Multiple datasets (sources) in the same DBT project

I am new to DBT and I am facing a design challenge. The thing is I have 20+ data integrations. Each integration is feeding data into one Postgres DB. The Postgres DB has several tables for example integration_1_assets, integration_2_assets. These tables are all for assets but have different datasets (different column names etc).

Now I would like to create a DBT project to pick data for each integration then transform these into one final dim_assets table. They may be one or more data transformations before coming final insert into dim_assets. Business requires that we run the transformations for each integration differently i.e. integration_1 should have its own transformation pipeline independent of others.

Should I create a DBT project for each integration pipeline or I can use one?

Solution

If you have one postgres database with many tables (one per integration), then I think you should have one DBT project.

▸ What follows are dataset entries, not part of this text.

-- ==== Sys2Proof/Laws/EffStook.lean ====
section
/-!
SUPPORT. Laws/EffStook.lean: which fields of the state every operation of Machine/Stook.lean may change.
-/
namespace Sys2Proof.Machine

variable {W : Nat} {s₀ : State}

theorem State.freeFlits_eff {s : State} {k : Nat} {cls : Nat} {bytes : Nat}
    (hW : Sub 0x200000000000000 W) (h : Eff W s₀ s)  : Eff W s₀ (State.freeFlits s k cls bytes) := by
  unfold State.freeFlits
  repeat' first
    | with_reducible assumption
    | (extract_lets +onlyGivenNames v; clear_value v)
    | with_reducible apply State.updPort_eff

theorem State.deliver_eff {s : State} {k : Nat} {cls : Nat} {bytes : Nat} {f : State → State}
    (hW : Sub 0x200000000000000 W) (h : Eff W s₀ s)  (hf : ∀ y0, Eff W s₀ y0 → Eff W s₀ (f y0)) : Eff W s₀ (State.deliver s k cls bytes f) := by
  unfold State.deliver
  repeat' first
    | with_reducible assumption
    | with_reducible apply Eff.ite
    | with_reducible apply State.freeFlits_eff
    | with_reducible apply hf

theorem State.setRx_eff {s : State} {m : RxMove}
    (hW : Sub 0x2000000000000000 W) (h : Eff W s₀ s)  : Eff W s₀ (State.setRx s m) := by
  unfold State.setRx
  repeat' first
    | ((with_reducible refine EffL.mk ?_); constructor <;> first | (intro _; with_reducible rfl) | exact fun e => hW.no rfl e)
    | (refine Eff.lit ?_ rfl ?_; with_reducible assumption)

theorem State.dropRx_eff {s : State} {chip : Nat} {id : Nat}
    (hW : Sub 0x2000000000000000 W) (h : Eff W s₀ s)  : Eff W s₀ (State.dropRx s chip id) := by
  unfold State.dropRx
  repeat' first
    | ((with_reducible refine EffL.mk ?_); constructor <;> first | (intro _; with_reducible rfl) | exact fun e => hW.no rfl e)
    | (refine Eff.lit ?_ rfl ?_; with_reducible assumption)

theorem State.storeLines_eff {s : State} {m : RxMove} {a : Nat} {bs : List Byte}
    (hW : Sub 0x100031F00000F3800008 W) (h : Eff W s₀ s)  : Eff W s₀ (State.storeLines s m a bs) := by
  unfold State.storeLines
  repeat' first
    | with_reducible assumption
    | ((with_reducible refine Sub.trans ?_ hW); exact rfl)
    | ((with_reducible refine EffL.mk ?_); constructor <;> first | (intro _; with_reducible rfl) | exact fun e => hW.no rfl e)
    | (extract_lets +onlyGivenNames v; refine (fun (hv : Eff W s₀ v) => ?_) ?_; clear_value v; rotate_left; subst v)
    | with_reducible apply Eff.iteSnd
    | with_reducible apply State.setRx_eff
    | with_reducible apply State.storeBytes_eff
    | with_reducible apply State.t1Range_eff
    | with_reducible apply State.logError_eff
    | dsimp -zeta only
    | split
    | (refine Eff.lit ?_ rfl ?_; with_reducible assumption)

theorem State.takeWrite_eff {s : State} {k : Nat} {cls : Nat} {id : Nat} {arg : Nat} {bs : List Byte}
    (hW : Sub 0x100033F00000F3800008 W) (h : Eff W s₀ s)  : Eff W s₀ (State.takeWrite s k cls id arg bs) := by
  unfold State.takeWrite
  repeat' first
    | with_reducible assumption
    | ((with_reducible refine Sub.trans ?_ hW); exact rfl)
    | (extract_lets +onlyGivenNames v; refine (fun (hv : Eff W s₀ v) => ?_) ?_; clear_value v; rotate_left; subst v)
    | (extract_lets +onlyGivenNames v; clear_value v)
    | with_reducible apply Eff.ite
    | with_reducible apply State.storeLines_eff
    | with_reducible apply State.setRx_eff
    | with_reducible apply State.peerViolation_eff
    | with_reducible apply State.peerMsg_eff

theorem execGydanWrite_eff {port : Fin 3} {cls : Fin 2} {moveId : BitVec 32} {arg : BitVec 32} {bytes : List Byte} {s : State}
    (hW : Sub 0x100033F00000F3800008 W) (h : Eff W s₀ s)  : EffX W s₀ (execGydanWrite port cls moveId arg bytes s) := by
  unfold execGydanWrite
  repeat' first
    | with_reducible assumption
    | ((with_reducible refine Sub.trans ?_ hW); exact rfl)
    | with_reducible apply EffX.of_next
    | with_reducible apply State.takeWrite_eff
    | with_reducible refine State.deliver_eff ?_ ?_ (fun _ _ => ?_)

theorem State.takeSeal_eff {s : State} {k : Nat} {cls : Nat} {id : Nat} {lines : Nat}
    (hW : Sub 0x10002200000000000008 W) (h : Eff W s₀ s)  : Eff W s₀ (State.takeSeal s k cls id lines) := by
  unfold State.takeSeal
  repeat' first
    | with_reducible assumption
    | ((with_reducible refine Sub.trans ?_ hW); exact rfl)
    | (extract_lets +onlyGivenNames v; clear_value v)
    | with_reducible apply Eff.ite
    | with_reducible apply State.dropRx_eff
    | with_reducible apply State.setRx_eff
    | with_reducible apply State.peerMsg_eff
    | split

theorem execGydanSeal_eff {port : Fin 3} {cls : Fin 2} {moveId : BitVec 32} {lines : BitVec 32} {s : State}
    (hW : Sub 0x10002200000000000008 W) (h : Eff W s₀ s)  : EffX W s₀ (execGydanSeal port cls moveId lines s) := by
  unfold execGydanSeal
  repeat' first
    | with_reducible assumption
    | ((with_reducible refine Sub.trans ?_ hW); exact rfl)
    | with_reducible apply EffX.of_next
    | with_reducible apply State.takeSeal_eff
    | with_reducible refine State.deliver_eff ?_ ?_ (fun _ _ => ?_)

theorem State.takeReleased_eff {s : State} {k : Nat} {id : Nat}
    (hW : Sub 0x100031F0010000000008 W) (h : Eff W s₀ s)  : Eff W s₀ (State.takeReleased s k id) := by
  unfold State.takeReleased
  repeat' first
    | with_reducible assumption
    | ((with_reducible refine Sub.trans ?_ hW); exact rfl)
    | ((with_reducible refine EffL.mk ?_); constructor <;> first | (intro _; with_reducible rfl) | exact fun e => hW.no rfl e)
    | (extract_lets +onlyGivenNames v; refine (fun (hv : Eff W s₀ v) => ?_) ?_; clear_value v; rotate_left; subst v)
    | (extract_lets +onlyGivenNames v; clear_value v)
    | with_reducible apply State.dropRx_eff
    | with_reducible apply State.peerViolation_eff
    | with_reducible apply State.rehome_eff
    | split
    | (refine Eff.lit ?_ rfl ?_; with_reducible assumption)

theorem execGydanReleased_eff {port : Fin 3} {cls : Fin 2} {moveId : BitVec 32} {s : State}
    (hW : Sub 0x100033F0010000000008 W) (h : Eff W s₀ s)  : EffX W s₀ (execGydanReleased port cls moveId s) := by
  unfold execGydanReleased
  repeat' first
    | with_reducible assumption
    | ((with_reducible refine Sub.trans ?_ hW); exact rfl)
    | with_reducible apply EffX.of_next
    | with_reducible apply State.takeReleased_eff
    | with_reducible refine State.deliver_eff ?_ ?_ (fun _ _ => ?_)

theorem State.takeDiscardMsg_eff {s : State} {k : Nat} {id : Nat}
    (hW : Sub 0x100021F0000000000008 W) (h : Eff W s₀ s)  : Eff W s₀ (State.takeDiscardMsg s k id) := by
  unfold State.takeDiscardMsg
  repeat' first
    | with_reducible assumption
    | ((with_reducible refine Sub.trans ?_ hW); exact rfl)
    | (extract_lets +onlyGivenNames v; clear_value v)
    | with_reducible apply Eff.ite
    | with_reducible apply State.dropRx_eff
    | with_reducible apply State.peerViolation_eff

theorem execGydanDiscard_eff {port : Fin 3} {cls : Fin 2} {moveId : BitVec 32} {s : State}
    (hW : Sub 0x100023F0000000000008 W) (h : Eff W s₀ s)  : EffX W s₀ (execGydanDiscard port cls moveId s) := by
  unfold execGydanDiscard
  repeat' first
    | with_reducible assumption
    | ((with_reducible refine Sub.trans ?_ hW); exact rfl)
    | with_reducible apply EffX.of_next
    | with_reducible apply State.takeDiscardMsg_eff
    | with_reducible refine State.deliver_eff ?_ ?_ (fun _ _ => ?_)

theorem State.takePull_eff {s : State} {k : Nat} {cls : Nat} {id : Nat} {src : Nat} {dst : Nat} {lines : Nat}
    (hW : Sub 0x1001020000000000000A W) (h : Eff W s₀ s)  : Eff W s₀ (State.takePull s k cls id src dst lines) := by
  unfold State.takePull
  repeat' first
    | with_reducible assumption
    | ((with_reducible refine Sub.trans ?_ hW); exact rfl)
    | ((with_reducible refine EffL.mk ?_); constructor <;> first | (intro _; with_reducible rfl) | exact fun e => hW.no rfl e)
    | (extract_lets +onlyGivenNames v; clear_value v)
    | with_reducible apply Eff.ite
    | with_reducible apply State.peerMsg_eff
    | dsimp -zeta only
    | (refine Eff.lit ?_ rfl ?_; with_reducible apply State.draw_eff)

theorem execGydanPull_eff {port : Fin 3} {cls : Fin 2} {moveId : BitVec 32} {src : Nat} {dst : Nat} {lines : Nat} {s : State}
    (hW : Sub 0x1001020000000000000A W) (h : Eff W s₀ s)  : EffX W s₀ (execGydanPull port cls moveId src dst lines s) := by
  unfold execGydanPull
  repeat' first
    | with_reducible assumption
    | ((with_reducible refine Sub.trans ?_ hW); exact rfl)
    | with_reducible apply EffX.of_next
    | with_reducible apply State.takePull_eff
    | with_reducible refine State.deliver_eff ?_ ?_ (fun _ _ => ?_)

theorem State.takeCommit_eff {s : State} {k : Nat} {id : Nat}
    (hW : Sub 0x100AC3F013046700000A W) (h : Eff W s₀ s)  : Eff W s₀ (State.takeCommit s k id) := by
  unfold State.takeCommit
  repeat' first
    | with_reducible assumption
    | ((with_reducible refine Sub.trans ?_ hW); exact rfl)
    | ((with_reducible refine EffL.mk ?_); constructor <;> first | (intro _; with_reducible rfl) | exact fun e => hW.no rfl e)
    | (extract_lets +onlyGivenNames v; clear_value v)
    | with_reducible apply Eff.ite
    | with_reducible apply State.releaseTx_eff
    | with_reducible apply State.peerViolation_eff
    | split
    | (refine Eff.lit ?_ rfl ?_; with_reducible assumption)

theorem execGydanCommit_eff {port : Fin 3} {cls : Fin 2} {moveId : BitVec 32} {s : State}
    (hW : Sub 0x100AC3F013046700000A W) (h : Eff W s₀ s)  : EffX W s₀ (execGydanCommit port cls moveId s) := by
  unfold execGydanCommit
  repeat' first
    | with_reducible assumption
    | ((with_reducible refine Sub.trans ?_ hW); exact rfl)
    | with_reducible apply EffX.of_next
    | with_reducible apply State.takeCommit_eff
    | with_reducible refine State.deliver_eff ?_ ?_ (fun _ _ => ?_)

theorem State.takeRefuse_eff {s : State} {k : Nat} {id : Nat}
    (hW : Sub 0x100241F0110000000008 W) (h : Eff W s₀ s)  : Eff W s₀ (State.takeRefuse s k id) := by
  unfold State.takeRefuse
  repeat' first
    | with_reducible assumption
    | ((with_reducible refine Sub.trans ?_ hW); exact rfl)
    | with_reducible apply State.failTx_eff
    | with_reducible apply State.peerViolation_eff
    | split

theorem execGydanRefuse_eff {port : Fin 3} {cls : Fin 2} {moveId : BitVec 32} {x3 : BitVec 32} {s : State}
    (hW : Sub 0x100243F0110000000008 W) (h : Eff W s₀ s)  : EffX W s₀ (execGydanRefuse port cls moveId x3 s) := by
  unfold execGydanRefuse
  repeat' first
    | with_reducible assumption
    | ((with_reducible refine Sub.trans ?_ hW); exact rfl)
    | with_reducible apply EffX.of_next
    | with_reducible apply State.takeRefuse_eff
    | with_reducible refine State.deliver_eff ?_ ?_ (fun _ _ => ?_)

theorem State.takeAsk_eff {s : State} {k : Nat} {a : AskBody}
    (hW : Sub 0x1000120000000000000A W) (h : Eff W s₀ s)  : Eff W s₀ (State.takeAsk s k a) := by
  unfold State.takeAsk
  repeat' first
    | with_reducible assumption
    | ((with_reducible refine Sub.trans ?_ hW); exact rfl)
    | ((with_reducible refine EffL.mk ?_); constructor <;> first | (intro _; with_reducible rfl) | exact fun e => hW.no rfl e)
    | (extract_lets +onlyGivenNames v; refine (fun (hv : Eff W s₀ v) => ?_) ?_; clear_value v; rotate_left; subst v)
    | (extract_lets +onlyGivenNames v; have hp := fun a b c => Eff W s₀ (v a b c); clear hp; subst v)
    | (extract_lets +onlyGivenNames v; clear_value v)
    | with_reducible apply Eff.ite
    | with_reducible apply State.choose_eff
    | with_reducible apply State.peerMsg_eff
    | dsimp -zeta only
    | split
    | (refine Eff.lit ?_ rfl ?_; with_reducible assumption)
    | (refine Eff.lit ?_ rfl ?_; with_reducible refine Eff.snd (by with_reducible assumption) ?_)

theorem execAsk_eff {port : Fin 3} {a : AskBody} {s : State}
    (hW : Sub 0x1000120000000000000A W) (h : Eff W s₀ s)  : EffX W s₀ (execAsk port a s) := by
  unfold execAsk
  repeat' first
    | with_reducible assumption
    | ((with_reducible refine Sub.trans ?_ hW); exact rfl)
    | with_reducible apply EffX.of_next
    | with_reducible apply State.takeAsk_eff
    | with_reducible refine State.deliver_eff ?_ ?_ (fun _ _ => ?_)

theorem State.takeGrant_eff {s : State} {m : Migration} {base : Nat}
    (hW : Sub 0x1002C3F00106F78B000A W) (h : Eff W s₀ s)  : Eff W s₀ (State.takeGrant s m base) := by
  unfold State.takeGrant
  repeat' first
    | with_reducible assumption
    | ((with_reducible refine Sub.trans ?_ hW); exact rfl)
    | ((with_reducible refine EffL.mk ?_); constructor <;> first | (intro _; with_reducible rfl) | exact fun e => hW.no rfl e)
    | (extract_lets +onlyGivenNames v; refine (fun (hv : Eff W s₀ v) => ?_) ?_; clear_value v; rotate_left; subst v)
    | (extract_lets +onlyGivenNames v; clear_value v)
    | with_reducible apply State.writeRowMap_eff
    | with_reducible apply State.pushRecord_eff
    | with_reducible apply State.pushSet_eff
    | with_reducible apply State.exportRow_eff
    | (refine Eff.lit ?_ rfl ?_; with_reducible assumption)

The docs describe how to set up a postgres connection in profiles.yml

You'll want to configure some sources something like as follows (we'll call this sources.yml):

version: 2

sources:

  - name: assets
    description: "Tables containing assets from various integrations"
    database: your_database
    schema: your_schema
    tables:
      - name: integration_1
        identifier: integration_1_assets
        description: "Assets from integration 1"
      - name: integration_2
...

Following best practices for project structure I would suggest you create a set of 'staging' models that read directly from the source models and execute basic cleaning/transformation:

-- stg_assets_1.sql

    SELECT
        col1 AS standard_column_name_1,
        ...
        colN AS standard_column_name_N
      FROM
        {{ source('assets', 'integration_1') }}
     WHERE
        data_is_good = true

... then via a series of intermediate steps combine the many staging models into a single dim_assets model.

The project layout would look something like this

models
├── sources
│   └── sources.yml
├── staging
│   ├── stg_models.yml
│   ├── stg_assets_1.sql
...
│   └── stg_assets_N.sql
├── intermediate
│   ├── int_models.yml
│   ├── int_assets_combined_1.sql
...
│   └── int_assets_combined_M.sql
└── final
    ├── final_models.yml
    └── dim_assets.sql

Here the intermediate/final models (or whatever you prefer to call them) would reference the earlier models using {{ ref('stg_assets_1') }} etc.

The other YAML files are your model files, allowing you to document (and test) the models defined in each subdirectory.

Things such as materialisation strategy can be defined in the top level dbt_project.yml (e.g. intermediate models could be ephemeral or views, while your final dim_assets model could be materialised as a table).